中塚:奥が深すぎて、追いかけても追いかけても本当のところはわかりませんでした。専門的に学ぶようになってからのほうが、かえって距離ができちゃったというか。それもあって、卒業後はご縁あって、スポーツマネジメントの会社のお手伝いをしていました。

でも、そこでNIKEの「アスリートの言魂」という企画に声をかけていただき、書で題字を担当したのが大きな転機でした。選手たちが胸に掲げる言葉を書いていくには、ただ上手な字では伝えられない。その方の想いや背景までを知る必要がある、と感じました。

そうしたアプローチを考えたとき、私にはまだまだ想いを具現化する力がないと痛感して……。もっと真剣に向き合いたくなり、書を仕事にするためにスポーツマネジメントの会社を辞めました。

――思い切った決断ですね!その後どうやって仕事を広げていこうと考えていたんですか?

中塚:じつは、具体的なことは何も考えていませんでした。担当の方に「あの、書を極めていきたいから辞めます」と伝えたら「えっ、書道で世界に行こうとか考えてるわけ?(笑)」と笑われました。

――厳しいお言葉……。

中塚:いや、でもそう言ってくださったのがすごくよかったんです。「なるほど、世界に行くって方法もあるんだな」「それもアリかも」って思えた。もともと楽観的な性格なんですが、その言葉であらためて書の可能性を感じたんです。

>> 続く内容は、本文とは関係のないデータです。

/-- The bytes an instruction fetches exist, and decide where pc stands (R47): every instruction but a taken jump that
does not fault leaves pc just past the last byte it fetched, which is in the buffer (for HLT and IGL by decision D18). -/
def Obligations.BytesFetchedDecideThePc : Prop :=
  ∀ (i : Instr) (s t : State), s.buf.len < 2 ^ 32 → s.pc.toNat < s.buf.len → exec i s = .next t → t.fault = none →
    s.pc.toNat + (plan s.flag i).length < s.buf.len ∧
    (isJump i = false ∨ ((∃ r, i = .jeq r) ∧ s.flag = false) →
      t.pc.toNat = s.pc.toNat + 1 + (plan s.flag i).length)

/-! ### Frames and what instructions depend on -/

/-- The frame of every instruction: registers but its destination, the flag but for the comparisons, rem but for DIV,
the latch unless a fault is taken, and every byte of the buffer are unchanged (R12, R15 to R18). -/
def Obligations.InstructionFrame : Prop :=
  ∀ (i : Instr) (s t : State), exec i s = .next t →
    (∀ r : Reg, (∀ d ∈ writes i, d.toNat ≠ r.val) → t.ival r = s.ival r) ∧
    (isCompare i = false → t.flag = s.flag) ∧
    ((∀ a b d, i ≠ .div a b d) → t.rem = s.rem) ∧
    (∀ k, t.buf.read k = s.buf.read k) ∧ t.buf.len = s.buf.len ∧
    (t.fault = s.fault ∨ t.rs = .halted ∧ ∃ f, t.fault = some f)

/-- A register an instruction does not read does not matter to it (R12): running it with that register changed gives the
same next state but for that register. JEQ with the flag false reads none. -/
def Obligations.UnreadRegistersDoNotMatter : Prop :=
  ∀ (i : Instr) (s t : State) (r : Reg) (v : Word), (∀ b ∈ reads s.flag i, b.toNat ≠ r.val) →
    exec i s = .next t → ∃ t', exec i (s.setReg r v) = .next t' ∧ t'.setReg r 0 = t.setReg r 0

/-- R16: only DIV writes rem, each DIV that does not fault writes it whatever it held, no instruction reads it, the host
reads it, and it is 0 after reset. -/
def Obligations.RemIsWrittenByDivAndReadByNone : Prop :=
  (∀ (i : Instr) (s t : State), exec i s = .next t → t.rem ≠ s.rem → ∃ a b d, i = .div a b d) ∧
  (∀ (i : Instr) (s t : State) (v : Word), exec i s = .next t →
    ∃ t', exec i (s.setRem v) = .next t' ∧ t'.setRem 0 = t.setRem 0) ∧
  (∀ (a b d : Byte) (s t : State) (v : Word), exec (.div a b d) s = .next t → t.rs = .running →
    exec (.div a b d) (s.setRem v) = .next t) ∧
  (∀ s : State, remOut s = s.rem.toNat) ∧ remOut State.reset = 0

/-- R17: only the six comparisons write the flag, each that does not fault writes it whatever it held, JEQ reads it and
nothing else does, JEQ does not change it, the host reads it, and it is false after reset, so that a JEQ then falls
through to pc0 + 4. -/
def Obligations.FlagIsWrittenByComparisonsAndReadByJeq : Prop :=
  (∀ (i : Instr) (s t : State), exec i s = .next t → t.flag ≠ s.flag → isCompare i = true) ∧
  (∀ (i : Instr) (s t : State) (b : Bool), (∀ r, i ≠ .jeq r) → exec i s = .next t →
    ∃ t', exec i (s.setFlag b) = .next t' ∧ t'.setFlag false = t.setFlag false) ∧
  (∀ (i : Instr) (s t : State) (b : Bool), isCompare i = true → exec i s = .next t → t.rs = .running →
    exec i (s.setFlag b) = .next t) ∧
  (∀ (r : Byte) (s t : State), exec (.jeq r) s = .next t → t.flag = s.flag) ∧
  (∀ s : State, flagOut s = s.flag) ∧ flagOut State.reset = false ∧
  ∀ (r : Byte) (m : Memory), r.toNat < 32 → 3 < m.len →
    Continues (exec (.jeq r) (State.reset.setBuf m)) (State.reset.setBuf m) State.reset.ival 4 0 false ∧
    Continues (exec (.jeq r) ((State.reset.setBuf m).setFlag true)) (State.reset.setBuf m) State.reset.ival 0 0 true

/-- R15: a byte once appended never changes and is never removed by a step or an append. -/
def Obligations.AppendedBytesNeverChange : Prop :=
  ∀ (s : State) (k : Nat) (b : Byte), s.buf.read k = some b →
    (∀ t, step s = .next t → t.buf.read k = some b) ∧ (∀ c, (appendByte c s).2.buf.read k = some b) ∧
    (∀ fuel r t, hostRun fuel s = some (r, t) → t.buf.read k = some b)

/-! ### The instructions -/

/-- R63, whole: the encoding, the zero-extended immediate, pc0 + 4, and every fault in fetch order. -/
def Obligations.LoadWritesTheZeroExtendedImmediate : Prop :=
  (∀ rd hi lo : Byte, ∃ imm : Imm16, imm.toNat = hi.toNat * 256 + lo.toNat ∧ decode4 1 rd hi lo = .load rd imm) ∧
  ∀ (s : State) (rd : Byte) (imm : Imm16), s.buf.len < 2 ^ 32 →
    (s.pc.toNat + 3 < s.buf.len → rd.toNat < 32 →
      Continues (exec (.load rd imm) s) s (setAt s.ival rd.toNat imm.toNat) (s.pc.toNat + 4) s.rem.toNat s.flag) ∧
    (s.buf.len ≤ s.pc.toNat + 1 → Faults (exec (.load rd imm) s) s .fetchOutOfBounds (s.pc.toNat + 1)) ∧
    (s.pc.toNat + 1 < s.buf.len → 32 ≤ rd.toNat →
      Faults (exec (.load rd imm) s) s .regIndexOutOfRange rd.toNat) ∧
    (s.pc.toNat + 1 < s.buf.len → rd.toNat < 32 → s.buf.len ≤ s.pc.toNat + 2 →
      Faults (exec (.load rd imm) s) s .fetchOutOfBounds (s.pc.toNat + 2)) ∧
    (s.pc.toNat + 2 < s.buf.len → rd.toNat < 32 → s.buf.len ≤ s.pc.toNat + 3 →
      Faults (exec (.load rd imm) s) s .fetchOutOfBounds (s.pc.toNat + 3))

/-- ADD: the sum of the signed operands wrapped to 32 bits, pc0 + 4 (R65; decision D8, log entry 7). -/
def Obligations.AddWritesTheWrappedSum : Prop :=
  ∀ (s : State) (a b d : Byte) (ha : a.toNat < 32) (hb : b.toNat < 32), d.toNat < 32 → s.buf.len < 2 ^ 32 →
    s.pc.toNat + 3 < s.buf.len →
    Continues (exec (.add a b d) s) s (setAt s.ival d.toNat (wrapInt (s.at a ha + s.at b hb))) (s.pc.toNat + 4)
      s.rem.toNat s.flag

/-- SUB: the first operand minus the second, wrapped to 32 bits, pc0 + 4 (R66; decision D8, log entry 7). -/
def Obligations.SubWritesTheWrappedDifference : Prop :=
  ∀ (s : State) (a b d : Byte) (ha : a.toNat < 32) (hb : b.toNat < 32), d.toNat < 32 → s.buf.len < 2 ^ 32 →
    s.pc.toNat + 3 < s.buf.len →
    Continues (exec (.sub a b d) s) s (setAt s.ival d.toNat (wrapInt (s.at a ha - s.at b hb))) (s.pc.toNat + 4)
      s.rem.toNat s.flag

/-- MUL: the full product wrapped to 32 bits, pc0 + 4 (R67; decision D8, log entry 7). -/
def Obligations.MulWritesTheWrappedProduct : Prop :=
  ∀ (s : State) (a b d : Byte) (ha : a.toNat < 32) (hb : b.toNat < 32), d.toNat < 32 → s.buf.len < 2 ^ 32 →
    s.pc.toNat + 3 < s.buf.len →
    Continues (exec (.mul a b d) s) s (setAt s.ival d.toNat (wrapInt (s.at a ha * s.at b hb))) (s.pc.toNat + 4)
      s.rem.toNat s.flag

/-- Where the exact result is a signed 32-bit integer, ADD, SUB and MUL write it: this much rests on no decision. -/
def Obligations.ArithmeticIsExactInRange : Prop :=
  ∀ (s : State) (a b d : Byte) (ha : a.toNat < 32) (hb : b.toNat < 32), d.toNat < 32 → s.buf.len < 2 ^ 32 →
    s.pc.toNat + 3 < s.buf.len → ∀ n : Int, -2147483648 ≤ n → n ≤ 2147483647 →
    (n = s.at a ha + s.at b hb →
      Continues (exec (.add a b d) s) s (setAt s.ival d.toNat n) (s.pc.toNat + 4) s.rem.toNat s.flag) ∧
    (n = s.at a ha - s.at b hb →
      Continues (exec (.sub a b d) s) s (setAt s.ival d.toNat n) (s.pc.toNat + 4) s.rem.toNat s.flag) ∧
    (n = s.at a ha * s.at b hb →
      Continues (exec (.mul a b d) s) s (setAt s.ival d.toNat n) (s.pc.toNat + 4) s.rem.toNat s.flag)

/-- The low 32 bits of ADD, SUB and MUL do not depend on signedness (R69): as unsigned words the results are the
unsigned sum, difference and product modulo 2^32. -/
def Obligations.LowBitsDoNotDependOnSignedness : Prop :=
  ∀ (s : State) (a b d : Reg), s.pc.toNat + 3 < s.buf.len →
    (∃ t, exec (.add (.ofNat 8 a) (.ofNat 8 b) (.ofNat 8 d)) s = .next t ∧
      (t.reg d).toNat = ((s.reg a).toNat + (s.reg b).toNat) % 2 ^ 32) ∧
    (∃ t, exec (.sub (.ofNat 8 a) (.ofNat 8 b) (.ofNat 8 d)) s = .next t ∧
      (t.reg d).toNat = ((s.reg a).toNat + (2 ^ 32 - (s.reg b).toNat)) % 2 ^ 32) ∧
    (∃ t, exec (.mul (.ofNat 8 a) (.ofNat 8 b) (.ofNat 8 d)) s = .next t ∧
      (t.reg d).toNat = (s.reg a).toNat * (s.reg b).toNat % 2 ^ 32)

/-- DIV: the quotient truncated toward zero and the unsigned reading of its remainder, pc0 + 4, or one of the two divide
faults with nothing written (R68, R89, R90; decisions D6, D7, D9, log entries 8 and 11). -/
def Obligations.DivWritesQuotientAndRemainderOrFaults : Prop :=
  ∀ (s : State) (a b d : Byte) (ha : a.toNat < 32) (hb : b.toNat < 32), d.toNat < 32 → s.buf.len < 2 ^ 32 →
    s.pc.toNat + 3 < s.buf.len →
    (s.at b hb = 0 → Faults (exec (.div a b d) s) s .divideByZero b.toNat) ∧
    (s.at a ha = -2147483648 → s.at b hb = -1 → Faults (exec (.div a b d) s) s .divideOverflow b.toNat) ∧
    (s.at b hb ≠ 0 → ¬(s.at a ha = -2147483648 ∧ s.at b hb = -1) →
      Continues (exec (.div a b d) s) s
        (setAt s.ival d.toNat
          ((s.at a ha).sign * (s.at b hb).sign * ((s.at a ha).natAbs / (s.at b hb).natAbs : Nat)))
        (s.pc.toNat + 4)
        (((s.at a ha).sign * ((s.at a ha).natAbs % (s.at b hb).natAbs : Nat)) % 2 ^ 32).toNat s.flag)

そうなったら、本当に書で世界に行けるように行動していくだけ。細々とお仕事をいただくようになって考えたのは、「さらに引き出しを増やすためには、自分に何が足りないのか?」ということ。技術はもちろん磨き続けるとして、まだ私は“世界”を見ていないな、と。さまざまな巨匠たちが作品を作り出した土地や時代の空気感を肌で感じなくてはと思いました。